- Cover art
- Developer: Grounding Inc.
- Publisher: Nintendo
- Director: Noboru Hotta
- Producers: Mineko Okamura Kensuke Tanabe
- Designers: Yasunari Hiroyama Yukio Futatsugi Noburu Hotta Masao Suganuma
- Programmer: Kyosei Yukimoto
- Artist: Keita Watanabe
- Composers: Kenji Yamamoto Toshiyuki Sudo Daisuke Matsuoka
- Platform: Nintendo 3DS
- Release: JP: November 16, 2011; NA: February 2, 2012; PAL: October 11, 2012;
- Genre: Action-adventure
- Mode: Single player

= Sakura Samurai: Art of the Sword =

2011 video game

Sakura Samurai: Art of the Sword is an action-adventure game developed by Grounding Inc. and published by Nintendo for the Nintendo 3DS's eShop. The game was released in Japan on November 16, 2011 as Hirari Sakura Samurai (ひらり 桜侍), in North America on February 2, 2012, and in PAL regions on October 11, 2012 under the title Hana Samurai: Art of the Sword.

==Plot==
A young, nameless samurai hero sometimes referred to as "Sakura Samurai", trained by an old kappa and dubbed as the Sakura Samurai (or Hana Samurai), travels the game's world to rescue a kidnapped princess called Cherry Blossom, a daughter of the cherry blossom god in the Land of the Rising Sun.

==Reception==
Audrey Drake of IGN gave the game a 9/10 for its distinct charm, art style, and fulfilling gameplay.
Vaughn Highfield of Pocket Gamer gave the game an 8.0/10.
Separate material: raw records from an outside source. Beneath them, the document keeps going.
/-! ## Counters (R448) -/

def Dev.hostMacClr (d : Dev) (p : Nat) : Dev :=
  d.clearFields (hostInst p) [Reg.HOST_MAC_RX_FRAMES, Reg.HOST_MAC_TX_FRAMES, Reg.HOST_MAC_FCS_ERR, Reg.HOST_MAC_OVERSIZE, Reg.HOST_MAC_RX_DROP,
    Reg.HOST_MAC_OTHER, Reg.HOST_MAC_PAUSE_RX]
def Dev.hostSecClr (d : Dev) (p : Nat) : Dev :=
  d.clearFields (hostInst p) [Reg.HOST_SEC_ICV_FAIL, Reg.HOST_SEC_REPLAY_DROP, Reg.HOST_SEC_UNPROTECTED_DROP, Reg.HOST_SEC_SAK_CHANGES]
def Dev.hostXportClr (d : Dev) (p : Nat) : Dev :=
  d.clearFields (hostInst p) [Reg.HOST_XPORT_SEGS_RX, Reg.HOST_XPORT_SEGS_TX, Reg.HOST_XPORT_RETRANSMITS, Reg.HOST_XPORT_DUP,
    Reg.HOST_XPORT_CRC_FAIL, Reg.HOST_XPORT_SESS_FAILED, Reg.HOST_XPORT_RESET_REJECTED]

/-! ## The commands -/

def execEthernetFrameReceive (port : BitVec 3) (f : EthFrame) (s : State) : Host.Outcome State Fault Refusal :=
  runDev s (Dev.frameReceive port.toNat f)
def execMkaFrame (port : BitVec 3) (f : MkaFrame) (s : State) : Host.Outcome State Fault Refusal := runDev s (Dev.mkaFrame port.toNat f)
def execMkaPeerLost (port : BitVec 3) (s : State) : Host.Outcome State Fault Refusal := runDev s (Dev.mkaPeerLost port.toNat)
def execArpRequest (port : BitVec 3) (ip : BitVec 32) (s : State) : Host.Outcome State Fault Refusal := runDev s (Dev.arpRequest port.toNat ip.toNat)
def execNeighborSolicitation (port : BitVec 3) (ip : BitVec 128) (advert : Bool) (s : State) : Host.Outcome State Fault Refusal :=
  runDev s (Dev.neighborSol port.toNat ip.toNat advert)
def execEchoRequest (port : BitVec 3) (v6 : Bool) (payload : List Byte) (s : State) : Host.Outcome State Fault Refusal :=
  runDev s (Dev.echoRequest port.toNat v6 payload)
def execPtpAnnounce (port : BitVec 3) (a : Announce) (s : State) : Host.Outcome State Fault Refusal := runDev s (Dev.ptpAnnounce port.toNat a)
def execPtpExchange (port : BitVec 3) (offset : BitVec 64) (s : State) : Host.Outcome State Fault Refusal :=
  runDev s (Dev.ptpExchange port.toNat offset.toInt)
def execPtpTimeout (port : BitVec 3) (s : State) : Host.Outcome State Fault Refusal := runDev s (Dev.ptpTimeout port.toNat)
def execHostOpen (port : BitVec 3) (peer : Endpoint) (g : Segment) (s : State) : Host.Outcome State Fault Refusal :=
  runDev s (Dev.hostOpen port.toNat peer g)
def execHostData (port : BitVec 3) (peer : Endpoint) (g : Segment) (s : State) : Host.Outcome State Fault Refusal :=
  runDev s (Dev.hostData port.toNat peer g)
def execHostAck (port : BitVec 3) (peer : Endpoint) (g : Segment) (s : State) : Host.Outcome State Fault Refusal :=
  runDev s (Dev.hostAck port.toNat peer g)
def execHostClose (port : BitVec 3) (peer : Endpoint) (g : Segment) (s : State) : Host.Outcome State Fault Refusal :=
  runDev s (Dev.hostClose port.toNat peer g)
def execAckTimer (session : BitVec 32) (s : State) : Host.Outcome State Fault Refusal := runDev s (Dev.ackTimer session.toNat)
def execRtoExpiry (session : BitVec 32) (s : State) : Host.Outcome State Fault Refusal := runDev s (Dev.rtoExpiry session.toNat)
def execSessionDead (session : BitVec 32) (s : State) : Host.Outcome State Fault Refusal := runDev s (Dev.sessionDead session.toNat)
def execHostMacCntClr (r : Requester) (port : BitVec 3) (s : State) : Host.Outcome State Fault Refusal :=
  runDev s fun d => d.action r (pgHostMac port.toNat) 0x0A0 false fun d => (Cc.done, d.hostMacClr port.toNat)
def execHostSecCntClr (r : Requester) (port : BitVec 3) (s : State) : Host.Outcome State Fault Refusal :=
  runDev s fun d => d.action r (pgHostSec port.toNat) 0x09C false fun d => (Cc.done, d.hostSecClr port.toNat)
def execHostXportCntClr (r : Requester) (port : BitVec 3) (s : State) : Host.Outcome State Fault Refusal :=
  runDev s fun d => d.action r (pgXport port.toNat) 0x0B8 false fun d => (Cc.done, d.hostXportClr port.toNat)
def execHostLinkUp (port : BitVec 3) (s : State) : Host.Outcome State Fault Refusal := runDev s (Dev.hostLinkUp port.toNat)
def execHostLinkDown (port : BitVec 3) (s : State) : Host.Outcome State Fault Refusal := runDev s (Dev.hostLinkDown port.toNat)
def execDuplicateAddressDetectionEnd (port : BitVec 3) (link : Bool) (s : State) : Host.Outcome State Fault Refusal :=
  runDev s (Dev.dadEnd port.toNat (if link then 0 else 1))

end Sys2Proof.Machine
end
Nintendo Life gave the game an 8.0/10 saying that Sakura Samurai: Art of the Sword may not be the prettiest game on the eShop but it sure is one of the most challenging, striking a good balance between difficulty and precision.

==Other media==
The character Sakura Samurai appears as a trophy exclusively in the 3DS version of Super Smash Bros. for Nintendo 3DS and Wii U. He also appears in Super Smash Bros. Ultimate as a collectible Spirit. A remix of the first boss battle theme also appears in the Wii U version of for Nintendo 3DS and Wii U, as a selectable song for the stage Luigi's Mansion, and it returns in Ultimate, where it can be played on any miscellaneous Nintendo series stage.